1984年に竹内まりや提供の「ファースト・デイト」でデビュー。シングル8作・オリジナルアルバム4作をリリースしたもののデビューから僅か2年後の1986年4月8日、所属していたサンミュージック本社の屋上から飛び降り自ら命を絶った伝説のアイドル歌手。

「ユッコ」の愛称で親しまれ、「ポスト松田聖子」とまで言われたトップアイドルの突然の死は当時芸能界のみならず社会に大きな衝撃を与えた。

1989年生まれのわたくしマーは当然リアルタイムでの記憶は無い(生まれる3年前に他界されてるわけで)。最初に岡田有希子を観た記憶は2002年の『FNS歌謡祭』内の過去映像で流れた「-Dreaming Girl- 恋、はじめまして」。その時に何となく「良い曲だな」とは思っていたが、当時は音楽に興味を持ち始めたばかりの頃で90年代J-POPを中心に様々なヒット曲を吸収していた頃だったので埋もれてしまい聴くまでに至らなかった。

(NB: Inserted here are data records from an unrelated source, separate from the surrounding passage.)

-- ==== Sys2Proof/Laws/Ops.lean ====
section
/-! SUPPORT. What each shared operation can do, said once: outcomes, arithmetic, the receive sub-steps, the
end of the receive phase, the host access, and the step. -/

namespace Sys2Proof.Machine

/-! ## Outcomes -/

@[simp] theorem andThen_next (s : State) (f : State → Host.Outcome State Fault Refusal) :
    andThen (.next s) f = f s := rfl

@[simp] theorem andThen_fault (r : Fault) (f : State → Host.Outcome State Fault Refusal) :
    andThen (.fault r) f = .fault r := rfl

@[simp] theorem andThen_refused (r : Refusal) (f : State → Host.Outcome State Fault Refusal) :
    andThen (.refused r) f = .refused r := rfl

/-- A composition answers a next state exactly when both parts do. -/
theorem andThen_eq_next {r : Host.Outcome State Fault Refusal}
    {f : State → Host.Outcome State Fault Refusal} {t : State} :
    andThen r f = .next t ↔ ∃ u, r = .next u ∧ f u = .next t := by
  cases r <;> simp [andThen]

/-- A composition after a choice is the choice of the compositions. -/
theorem andThen_ite {c : Prop} [Decidable c] (r q : Host.Outcome State Fault Refusal)
    (f : State → Host.Outcome State Fault Refusal) :
    andThen (if c then r else q) f = if c then andThen r f else andThen q f := by
  split <;> rfl

/-! ## Arithmetic -/

@[simp] theorem hiByte_toNat (v : Half) : (hiByte v).toNat = v.toNat / 256 := by
  have := v.isLt
  simp only [hiByte, BitVec.toNat_ofNat]
  omega

@[simp] theorem loByte_toNat (v : Half) : (loByte v).toNat = v.toNat % 256 := by
  simp [loByte]

@[simp] theorem joinBytes_toNat (hi lo : Byte) : (joinBytes hi lo).toNat = hi.toNat * 256 + lo.toNat := by
  have := hi.isLt
  have := lo.isLt
  simp only [joinBytes, BitVec.toNat_ofNat]
  omega

/-- The two host-visible halves of a register make the register (R51). -/
theorem joinBytes_hi_lo (v : Half) : joinBytes (hiByte v) (loByte v) = v := by
  apply BitVec.eq_of_toNat_eq
  simp only [joinBytes_toNat, hiByte_toNat, loByte_toNat]
  omega

theorem sat16Succ_toNat (v : Half) : (sat16Succ v).toNat = min (v.toNat + 1) 0xFFFF := by
  simp only [sat16Succ, BitVec.toNat_ofNat]
  omega

/-- The terminator test over the natural numbers. -/
theorem terminates_iff (hidx dlen : Half) (b : Byte) :
    terminates hidx dlen b = true ↔ dlen.toNat + 5 ≤ hidx.toNat ∧ b = endByte := by
  simp only [terminates, decide_eq_true_eq]
  exact and_congr_left' (by omega)

/-! ## The receive sub-steps -/

/-- `tick()` changes at most `ELAPSED` (R91). -/
theorem State.tick_eq (s : State) :
    s.tick = { s with elapsed := if s.inp.tickMs then sat16Succ s.elapsed else s.elapsed } := by
  unfold State.tick
  split <;> rfl

/-- Resynchronisation changes at most the two counters (R94). -/
theorem State.resync_eq (s : State) (b : Byte) :
    s.resync b = { s with
      hidx := if b = startByte then 0 else s.hidx
      pcnt := if b = startByte then 0 else s.pcnt } := by
  unfold State.resync
  split <;> rfl

/-- Header capture changes at most the header buffer (R96). -/
theorem State.captureHeader_eq (s : State) (b : Byte) :
    s.captureHeader b = { s with
      hdr := if s.hidx.toNat ≤ 5 then s.hdr.set s.hidx.toNat b else s.hdr } := by
  unfold State.captureHeader
  split <;> rfl

/-- The length latch changes at most `DLEN` (R97). -/
theorem State.latchLength_eq (s : State) :
    s.latchLength = { s with
      dlen := if s.hidx.toNat = 5 then s.hdr.declaredLength else s.dlen } := by
  unfold State.latchLength
  split <;> rfl

/-- Payload capture either appends one byte inside `RXBUF` or changes nothing (R95). -/
theorem State.capturePayload_cases {s t : State} {b : Byte} (h : s.capturePayload b = some t) :
    (s.pcnt.toNat < s.dlen.toNat ∧ s.pcnt.toNat < s.maxPayload.toNat ∧
      t = { s with rxbuf := s.rxbuf.set s.pcnt.toNat b, pcnt := s.pcnt + 1 }) ∨
    (s.dlen.toNat ≤ s.pcnt.toNat ∧ t = s) := by
  unfold State.capturePayload at h
  by_cases hc : s.dlen ≠ 0 ∧ s.pcnt.toNat < s.dlen.toNat
  · rw [if_pos hc] at h
    split at h
    · exact .inl ⟨hc.2, ‹_›, by simpa using h.symm⟩
    · cases h
  · rw [if_neg hc] at h
    refine .inr ⟨?_, by simpa using h.symm⟩
    by_contra hlt
    exact hc ⟨fun h0 => by simp [h0] at hlt, by omega⟩

/-- Payload capture has no place for the byte only at or beyond the ceiling (R95, R42 item 2). -/
theorem State.capturePayload_eq_none {s : State} {b : Byte} (h : s.capturePayload b = none) :
    s.maxPayload.toNat ≤ s.pcnt.toNat := by
  unfold State.capturePayload at h
  split at h
  · split at h
    · cases h
    · omega
  · cases h

/-! ## The end of the receive phase -/

/-- The classification of a completed frame is the meaning of its opcode-table row (R69, R107). -/
theorem classify_eq_exec {s : State} {c : FrameClass}
    (h : frameClass s.op s.hdr.cmdType s.hdr.cmdId = some c) : classify s = exec c.toInstr s := by
  unfold classify
  rw [h]
  cases c <;> rfl

/-- Under an operation no rule writes there is no classification (log 12). -/
theorem classify_eq_next {s : State} (h : frameClass s.op s.hdr.cmdType s.hdr.cmdId = none) :
    classify s = .next s := by
  unfold classify
  rw [h]

/-- Classification changes at most `CAUSE`, `OK`, `PLEN`, `NOTIFY` and `EVENT` (R108 to R111). -/
theorem classify_cases (s : State) : ∃ (c : BitVec 3) (o : Bool) (n : Half) (f : Bool) (e : Byte),
    classify s = .next { s.publish c o n f with event := e } := by
  unfold classify
  split
  · exact ⟨causeNack, false, 0, false, s.event, rfl⟩
  · exact ⟨causeNone, true, s.dlen, true, s.event, rfl⟩
  · exact ⟨causeNone, true, s.dlen, false, s.event, rfl⟩
  · exact ⟨causeNone, true, s.dlen, true, _, rfl⟩
  · exact ⟨causeNone, true, s.dlen, false, 0, rfl⟩
  · exact ⟨s.cause, s.ok, s.plen, s.notify, s.event, rfl⟩

/-- The end of the receive phase always answers a next state, in POSTDRAIN, and writes only result
registers (R107). -/
theorem finishRx_cases (o : RxOutcome) (s : State) :
    ∃ (c : BitVec 3) (k : Bool) (n : Half) (f : Bool) (e : Byte),
      finishRx o s = .next { { s with state := phasePostdrain }.publish c k n f with event := e } := by
  cases o with
  | complete =>
    obtain ⟨c, k, n, f, e, h⟩ := classify_cases
      { s with state := phasePostdrain, notify := s.hdr.isNotification }
    exact ⟨c, k, n, f, e, h⟩
  | timeout => exact ⟨causeTimeout, false, 0, false, s.event, rfl⟩
  | incomplete => exact ⟨causeIncomplete, false, 0, false, s.event, rfl⟩

/-- A consumed byte ends reception by completion, else by the ceiling, else reception goes on (R98, R99,
R100, R91). -/
theorem closeByte_cases (b : Byte) (s : State) :
    (s.dlen.toNat + 5 ≤ s.hidx.toNat ∧ b = endByte ∧ closeByte b s = finishRx .complete s) ∨
    (¬ (s.dlen.toNat + 5 ≤ s.hidx.toNat ∧ b = endByte) ∧ s.maxPayload.toNat ≤ s.pcnt.toNat ∧
      closeByte b s = finishRx .incomplete { s with hidx := sat16Succ s.hidx }) ∨
    (¬ (s.dlen.toNat + 5 ≤ s.hidx.toNat ∧ b = endByte) ∧ s.pcnt.toNat < s.maxPayload.toNat ∧
      closeByte b s = .next { s with hidx := sat16Succ s.hidx }.tick) := by
  unfold closeByte
  by_cases ht : terminates s.hidx s.dlen b = true
  · have h := (terminates_iff ..).1 ht
    exact .inl ⟨h.1, h.2, if_pos ht⟩
  · have h := mt (terminates_iff ..).2 ht
    by_cases hc : s.maxPayload.toNat ≤ s.pcnt.toNat
    · exact .inr (.inl ⟨h, hc, (if_neg ht).trans (if_pos hc)⟩)
    · exact .inr (.inr ⟨h, Nat.lt_of_not_le hc, (if_neg ht).trans (if_neg hc)⟩)

/-! ## The host access and the step -/

/-- What a bus-word row can do to the state: a read drives `bus_rdata`, a command is accepted, a refused
write sets `CERR`, a command byte is written, or nothing happens (R74 to R81). -/
theorem busWord_cases (w : BitVec 26) (s : State) : ∃ t, exec (decodeBusWord w) s = .next t ∧
    ((∃ b, t = s.driveRdata b) ∨ (s.state = phaseIdle ∧ t = s.accept opExecute) ∨
      (s.state = phaseIdle ∧ t = s.accept opPoll) ∨ t = s.refuseWrite ∨
      (s.state = phaseIdle ∧ ∃ k b, k < txbufSize ∧ t = { s with txbuf := s.txbuf.set k b }) ∨
      t = s) := by
  unfold decodeBusWord
  split
  · exact ⟨_, rfl, .inl ⟨_, rfl⟩⟩
  · split
    · split
      · simp only [exec, execWrCmdExecute, State.command]
        split
        · exact ⟨_, rfl, .inr (.inl ⟨‹_›, rfl⟩)⟩
        · exact ⟨_, rfl, by simp⟩
      · split
        · simp only [exec, execWrCmdPoll, State.command]
          split
          · exact ⟨_, rfl, .inr (.inr (.inl ⟨‹_›, rfl⟩))⟩
          · exact ⟨_, rfl, by simp⟩
        · simp only [exec, execWrCmdRsvd]
          split
          · split
            · exact ⟨_, rfl, by simp⟩
            · exact ⟨_, rfl, by simp⟩
          · exact ⟨_, rfl, by simp⟩
    · split
      · simp only [exec, execWrTxbuf]
        split
        · exact ⟨_, rfl, .inr (.inr (.inr (.inr (.inl ⟨‹_›, _, _, BitVec.isLt _, rfl⟩))))⟩
        · exact ⟨_, rfl, by simp⟩
      · exact ⟨_, rfl, by simp⟩

/-- What a step that answers a next state did: a reset, or the host access of the step and then the phase
rule of the state at its start (R83, R117). -/
theorem step_cases {s t : State} (h : step s = .next t) :
    (s.nextPins.rst = true ∧ t = s.resetStep s.nextPins) ∨
    (s.nextPins.rst = false ∧ contractHolds s s.nextPins = true ∧
      (s.nextPins.busEn && s.nextPins.busWide) = false ∧
      ∃ u, hostAccess s.nextPins (s.sample s.nextPins) = .next u ∧
        exec (decodePhase s.state) u = .next t) := by
  unfold step at h
  cases hr : s.nextPins.rst <;> rw [hr] at h
  · cases hc : contractHolds s s.nextPins <;> rw [hc] at h
    · cases h
    · cases hw : (s.nextPins.busEn && s.nextPins.busWide) <;> rw [hw] at h
      · exact .inr ⟨rfl, rfl, rfl, andThen_eq_next.1 h⟩
      · cases h
  · exact .inl ⟨rfl, by simpa using h.symm⟩

/-- A step without reset and without a host access, with the transport contract kept, is the phase rule of
`STATE` alone (R10, R83). -/
theorem step_undisturbed {s : State} {p : Pins} {rest : List Pins} (hs : s.schedule = p :: rest)
    (hr : p.rst = false) (hb : p.busEn = false) (hc : contractHolds s p = true) :
    step s = exec (decodePhase s.state) (s.sample p) := by
  have hp : s.nextPins = p := by rw [State.nextPins, hs]
  simp [step, hp, hr, hc, hb, hostAccess]

/-- The transport contract holds in any step after one that popped what it saw and pushed nothing. -/
theorem contractHolds_of_popped {s : State} {p : Pins} (hr : s.inp.rxValid = true → s.out.rxPop = true)
    (ht : s.out.txPush = none) : contractHolds s p = true := by
  cases hv : s.inp.rxValid <;> simp_all [contractHolds, receiveContract, transmitContract]

/-- A run of `k + 1` steps is one step and a run of `k`. -/
theorem core_run_succ (k : Nat) (s : State) :
    Sys2Proof.core.run (k + 1) s = andThen (step s) (Sys2Proof.core.run k) := by
  have h : ∀ r : Host.Outcome State Fault Refusal, step s = r →
      Sys2Proof.core.run (k + 1) s = andThen r (Sys2Proof.core.run k) := by
    intro r hr
    have hc : Sys2Proof.core.step s = r := hr
    cases r <;> simp only [Host.Core.run, hc] <;> rfl
  exact h _ rfl

end Sys2Proof.Machine
end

僕が実際に音源を聴き始めたのは時が流れサブスクを始めた後の2021年の事であった(ベストアルバム『岡田有希子 Mariya’s Songbook』を入口にした)。今回はシングル10作を中心にご紹介していこうと思います。

1st ファースト・デイト

1984年4月21日、20位

作詞・作曲:竹内まりや、編曲:萩田光雄
83年末からタレント活動は開始していたが84年に入りアイドル歌手デビューの準備が進められた。レコード会社のプロデューサー・渡辺有三が岡田のイメージを「六大学野球を観に行く山の手のお嬢さん」と制定。シティポップでおしゃれなイメージからかデビュー曲の楽曲提供に竹内まりやが起用された。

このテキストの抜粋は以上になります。